I’ve used Unix since AT&T Corp. (you remember AT&T, it was once the big telephone company that also had the best basic research lab in the world) started licensing it in the early ’80s. Because I worked in a university and needed good support for TCP/IP networking, I mostly used the Unix distributions from the University of California at Berkeley, also known as Berkeley Standard Distribution (BSD). I never got into the almost-Unixes from Sun Microsystems Inc. and Hewlett-Packard Co.

I’ve also been a Macintosh person since late 1983 but did not do a major switch to a Mac as my basic computing platform until I found MachTen by Tenon Intersystems Inc., which is a version of BSD Unix that runs as a Mac application. That let me run a single platform and still get my Unix fix. Then a year or so ago, Apple Computer Inc. started shipping the first version of OSX, a full-fledged Unix system with a Mac-like shell over it. It was not quite as good at being Unix as MachTen was – and the Tenon user support was better than Apple’s – but the advantages of a unified system got me to switch.

Now Apple has released an upgrade to OSX and it’s a great Unix and a great Mac. OSX was always solid – only one of my five Macs running OSX ever crashed and only twice at that – but OSX was a bit slow and had some funny quirks. OSX 10.2 has fixed all of that and is now fast, clean and a Unix geek’s dream.

And for you other Unix geeks, note that Version 10.2 boasts the following: every BSD and gnu command I ever use other than the gnu wdiff file comparison utility; 549 commands in /usr/bin, 35 in /bin, 60 in /sbin, 169 in /usr/sbin; a full development environment; open source; IPv6; Apache Web server; name server; sshd; sendmail; and procmail. And for you window-based personal computer (note I did not say “PC”) folks, Version 10.2 features thousands of applications, including up-to-date Microsoft Office and Internet Explorer. Good stuff.

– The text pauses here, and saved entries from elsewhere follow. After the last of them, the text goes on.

-- ==== Sys2Proof/Certificates/Slice0/Obligations.lean ====
section
/-! DEFINITION. The statements about the model, for the provers. A word in parentheses after R names the rule of
spec/ that a statement formalises. -/

open Sys2Proof Sys2Proof.Machine Sys2Proof.Safety

/-! ### Commands and their words -/

/-- Decoding and encoding agree over all 32-bit words: a word decodes to a command exactly when it is that command's
encoding, and the encodings are, in all 32 bits, the match values of the opcode map (R92). -/
def Obligations.DecodeAndEncodeAgree : Prop :=
  ∀ (w : Word) (i : Instr), (decode w = .ok i ↔ w = encode i) ∧
    (i, (encode i).toNat) ∈ [(Instr.nop, 0x00), (.buildTable, 0x01), (.tableClear, 0x02), (.compress, 0x03), (.decompress, 0x04),
      (.pack, 0x10), (.unpack, 0x11), (.encodeBlock, 0x20), (.decodeBlock, 0x21), (.fecEncode, 0x22), (.fecDecode, 0x23)]

/-- A few words written out from the encoding, the illegal ones of T11 among them (R91, R93). -/
def Obligations.SampleWordsDecode : Prop :=
  decode 0b00000000000000000000000000000011 = .ok .compress ∧
  decode 0b00000000000000000000000000010000 = .ok .pack ∧
  decode 0b00000000000000000000000000100011 = .ok .fecDecode ∧
  decode 0x00000105 = .error .reservedBits ∧ decode 0x00000100 = .error .reservedBits ∧
  decode 0x00000005 = .error .reservedOpcode ∧ decode 0x00000024 = .error .reservedOpcode

/-- When the engine moves, an illegal word completes with BAD_CMD, ERR_INFO 0 and no other effect, and the interrupt follows
if it is enabled (R241). When the engine moves is the model's choice: at its turn of the schedule, which is struck off, or
when the schedule is empty (log entry 3). -/
def Obligations.IllegalWordCompletesWithBadCmd : Prop :=
  ∀ (s : State) (w : Word) (ts : List Turn), s.pend = .running w →
    w.toNat ∉ [0x00, 0x01, 0x02, 0x03, 0x04, 0x10, 0x11, 0x20, 0x21, 0x22, 0x23] →
    (s.turns = [] ∧ ts = []) ∨ s.turns = .engine :: ts →
    ∃ t, step s = .next t ∧
      t = { s with pend := .idle, done := true, err := .badCmd, errInfo := 0, diag := {}, turns := ts } ∧ t.irq = s.irqEn

/-- When the engine moves and the pending word decodes to a command, the step is that command's meaning; the model
only strikes the engine's turn off the schedule first (R111; the schedule is log entry 3's choice). -/
def Obligations.StepRunsTheDecodedCommand : Prop :=
  ∀ (s : State) (w : Word) (i : Instr), s.pend = .running w → decode w = .ok i →
    (s.turns = [] → step s = exec i s) ∧
    (∀ ts, s.turns = .engine :: ts → step s = exec i { s with turns := ts })

/-- A 4-byte write to CMD issues the word when no command runs, and is dropped with HAZ set when one does (R110). -/
def Obligations.CmdWriteIssues : Prop :=
  ∀ (s : State) (w : Word),
    (s.pend = .idle → s.access (.write 0x00010 .b4 w) =
      { s with pend := .running w, done := false, err := .none, diag := {} }) ∧
    (s.busy = true → s.access (.write 0x00010 .b4 w) = { s with haz := true })

/-! ### Reset -/

/-- The values the host finds after reset: every register, every table entry, every counter, no pending command and
the interrupt low (R49, R270). -/
def Obligations.ResetRegisterValues : Prop :=
  let s := State.reset
  s.regRead .id = 0x53464843 ∧ s.regRead .version = 0x00010000 ∧ s.regRead .ctrl = 0 ∧ s.regRead .status = 0 ∧
  s.regRead .cmd = 0 ∧ s.regRead .srcAddr = 0 ∧ s.regRead .srcLen = 0 ∧ s.regRead .dstAddr = 0 ∧
  s.regRead .dstLen = 0 ∧ s.regRead .n = 7 ∧ s.regRead .blockBytes = 16 ∧ s.regRead .fecOrigLen = 0 ∧
  s.regRead .fecPad = 0 ∧ s.regRead .errCorr = 0 ∧ s.regRead .tableCount = 0 ∧ s.regRead .blkIndex = 0 ∧
  s.regRead .blkAgree = 0 ∧ s.regRead .errInfo = 0 ∧ s.pend = .idle ∧ s.irq = false ∧
  ∀ sym : Byte, (ramGet s.table sym).len = 0 ∧ (∀ j : Fin 32, (ramGet s.table sym).code[j] = 0) ∧ ramGet s.freq sym = 0

/-- The reset input at any time, a running command or not, leaves every register, the table, the counters and PEND
as reset leaves them, and every byte of BUF an unspecified one; the model numbers the resets to keep those bytes
apart (R270, R271, R272; log entries 1 and 8; the schedule is log entry 3's choice). -/
def Obligations.ResetInputRestoresReset : Prop :=
  ∀ (s : State) (ts : List Turn), s.turns = .reset :: ts → ∃ t, step s = .next t ∧
    (∀ r, t.regRead r = State.reset.regRead r) ∧ t.table = State.reset.table ∧ t.freq = State.reset.freq ∧
    t.pend = .idle ∧ t.irq = false ∧ ∀ a, t.byteAt a = Config.unwrittenByte (s.bufEpoch + 1) a

/-- The invariant holds after reset. -/
def Obligations.ResetSatisfiesInvariant : Prop := Inv State.reset

/-! ### The whole machine -/

/-- Every step of every state keeps the invariant: BUF's canonical form and the ranges the rules give DST_LEN,
ERR_CORR, FEC_PAD, BLK_AGREE, ERR_INFO, FREQ and the flags (R25, R30, R34, R35, R38, R39, R43, R247, R249). -/
def Obligations.StepKeepsInvariant : Prop :=
  ∀ s t : State, Inv s → step s = .next t → Inv t

/-- No state is stuck and none faults: every run goes on for ever (93, section 3). -/
def Obligations.NoRunEverStops : Prop := ∀ s : State, NeverStops s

The ads say that OSX 10.2 can be a good network citizen in a Windows shop, and I’ll have to try some of that out when I figure out why I need to interact with a Windows network.

So I’m in hog heaven, even if I’m almost alone in Harvard’s central administration in using a Mac – and even though OSX 10.2 did away with the smiling Mac on startup, much to the annoyance of Mac purists.

Disclaimer: My use of Macs is a perfect example of how Harvard’s and my opinions are not necessarily the same, but the university tolerates me (most of the time).